@[simp] theorem releaseLane_frame l (s : State) :
    (releaseLane l s).otp = s.otp ∧ (releaseLane l s).pending = s.pending ∧ (releaseLane l s).image = s.image ∧
    (releaseLane l s).cfg = s.cfg ∧ (releaseLane l s).mem = s.mem ∧ (releaseLane l s).vot = s.vot ∧ (releaseLane l s).rng = s.rng ∧
    (releaseLane l s).cyc = s.cyc ∧ (releaseLane l s).cls = s.cls ∧ (releaseLane l s).col = s.col ∧ (releaseLane l s).rcd = s.rcd ∧
    (releaseLane l s).flt = s.flt ∧ KeepsUnits s (releaseLane l s) := by
  unfold releaseLane
  split <;> simp

@[simp] theorem imagesLoaded_frame l damageA damageB (s : State) :
    KeepsRest s (imagesLoaded l damageA damageB s) ∧ (imagesLoaded l damageA damageB s).mem = s.mem ∧
    (imagesLoaded l damageA damageB s).vot = s.vot ∧ (imagesLoaded l damageA damageB s).rng = s.rng ∧
    (imagesLoaded l damageA damageB s).cyc = s.cyc ∧ (imagesLoaded l damageA damageB s).cls = s.cls ∧
    (imagesLoaded l damageA damageB s).col = s.col ∧ KeepsUnits s (imagesLoaded l damageA damageB s) := by
  simp [imagesLoaded]

@[simp] theorem sweepEnd_frame l (s : State) x2 :
    KeepsRest s (sweepEnd l s x2) ∧ (sweepEnd l s x2).col = s.col ∧ KeepsUnits s (sweepEnd l s x2) := by
  unfold sweepEnd
  dsimp only
  (repeat' split) <;> simp

@[simp] theorem sweepDigests_frame l (s : State) :
    KeepsRest s (sweepDigests l s) ∧ KeepsCore s (sweepDigests l s) ∧ (sweepDigests l s).rcd = s.rcd ∧ (sweepDigests l s).flt = s.flt ∧
    KeepsUnits s (sweepDigests l s) := by
  simp [sweepDigests]

@[simp] theorem sweepComplete_frame l (s : State) :
    KeepsRest s (sweepComplete l s) ∧ (sweepComplete l s).col = s.col ∧ KeepsUnits s (sweepComplete l s) := by
  unfold sweepComplete
  split <;> simp

@[simp] theorem enableRing_frame r (s : State) :
    KeepsRest s (enableRing r s) ∧ (enableRing r s).vot = s.vot ∧ (enableRing r s).cyc = s.cyc ∧ (enableRing r s).cls = s.cls ∧
    (enableRing r s).col = s.col ∧ KeepsUnits s (enableRing r s) := by
  simp [enableRing]

@[simp] theorem disableRing_frame r (s : State) :
    KeepsRest s (disableRing r s) ∧ (disableRing r s).vot = s.vot ∧ (disableRing r s).cyc = s.cyc ∧ (disableRing r s).cls = s.cls ∧
    (disableRing r s).trust = s.trust ∧ (disableRing r s).col = s.col ∧ (disableRing r s).rcd = s.rcd ∧ (disableRing r s).flt = s.flt ∧
    KeepsUnits s (disableRing r s) := by
  simp [disableRing]

@[simp] theorem drainComplete_frame r (s : State) :
    KeepsRest s (drainComplete r s) ∧ (drainComplete r s).mem = s.mem ∧ (drainComplete r s).vot = s.vot ∧ (drainComplete r s).cyc = s.cyc ∧
    (drainComplete r s).cls = s.cls ∧ (drainComplete r s).trust = s.trust ∧ (drainComplete r s).col = s.col ∧
    KeepsReports s (drainComplete r s) ∧ KeepsUnits s (drainComplete r s) := by
  simp [drainComplete]

@[simp] theorem writeSlot_frame r off bs (s : State) :
    KeepsRest s (writeSlot r off bs s) ∧ (writeSlot r off bs s).vot = s.vot ∧ (writeSlot r off bs s).cyc = s.cyc ∧
    (writeSlot r off bs s).cls = s.cls ∧ (writeSlot r off bs s).trust = s.trust ∧ (writeSlot r off bs s).col = s.col ∧
    KeepsUnits s (writeSlot r off bs s) := by
  simp [writeSlot]

@[simp] theorem descriptorWrite_frame off bs (s : State) :
    KeepsRest s (descriptorWrite off bs s) ∧ (descriptorWrite off bs s).vot = s.vot ∧ (descriptorWrite off bs s).cyc = s.cyc ∧
    (descriptorWrite off bs s).cls = s.cls ∧ (descriptorWrite off bs s).trust = s.trust ∧ (descriptorWrite off bs s).col = s.col ∧
    KeepsUnits s (descriptorWrite off bs s) := by
  unfold descriptorWrite
  split <;> simp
====================
Copy the entries above exactly, but only from the line holding "unfold sweepComplete" through the line holding "simp [writeSlot]", both included.

  unfold sweepComplete
  split <;> simp

@[simp] theorem enableRing_frame r (s : State) :
    KeepsRest s (enableRing r s) ∧ (enableRing r s).vot = s.vot ∧ (enableRing r s).cyc = s.cyc ∧ (enableRing r s).cls = s.cls ∧
    (enableRing r s).col = s.col ∧ KeepsUnits s (enableRing r s) := by
  simp [enableRing]

@[simp] theorem disableRing_frame r (s : State) :
    KeepsRest s (disableRing r s) ∧ (disableRing r s).vot = s.vot ∧ (disableRing r s).cyc = s.cyc ∧ (disableRing r s).cls = s.cls ∧
    (disableRing r s).trust = s.trust ∧ (disableRing r s).col = s.col ∧ (disableRing r s).rcd = s.rcd ∧ (disableRing r s).flt = s.flt ∧
    KeepsUnits s (disableRing r s) := by
  simp [disableRing]

@[simp] theorem drainComplete_frame r (s : State) :
    KeepsRest s (drainComplete r s) ∧ (drainComplete r s).mem = s.mem ∧ (drainComplete r s).vot = s.vot ∧ (drainComplete r s).cyc = s.cyc ∧
    (drainComplete r s).cls = s.cls ∧ (drainComplete r s).trust = s.trust ∧ (drainComplete r s).col = s.col ∧
    KeepsReports s (drainComplete r s) ∧ KeepsUnits s (drainComplete r s) := by
  simp [drainComplete]

@[simp] theorem writeSlot_frame r off bs (s : State) :
    KeepsRest s (writeSlot r off bs s) ∧ (writeSlot r off bs s).vot = s.vot ∧ (writeSlot r off bs s).cyc = s.cyc ∧
    (writeSlot r off bs s).cls = s.cls ∧ (writeSlot r off bs s).trust = s.trust ∧ (writeSlot r off bs s).col = s.col ∧
    KeepsUnits s (writeSlot r off bs s) := by
  simp [writeSlot]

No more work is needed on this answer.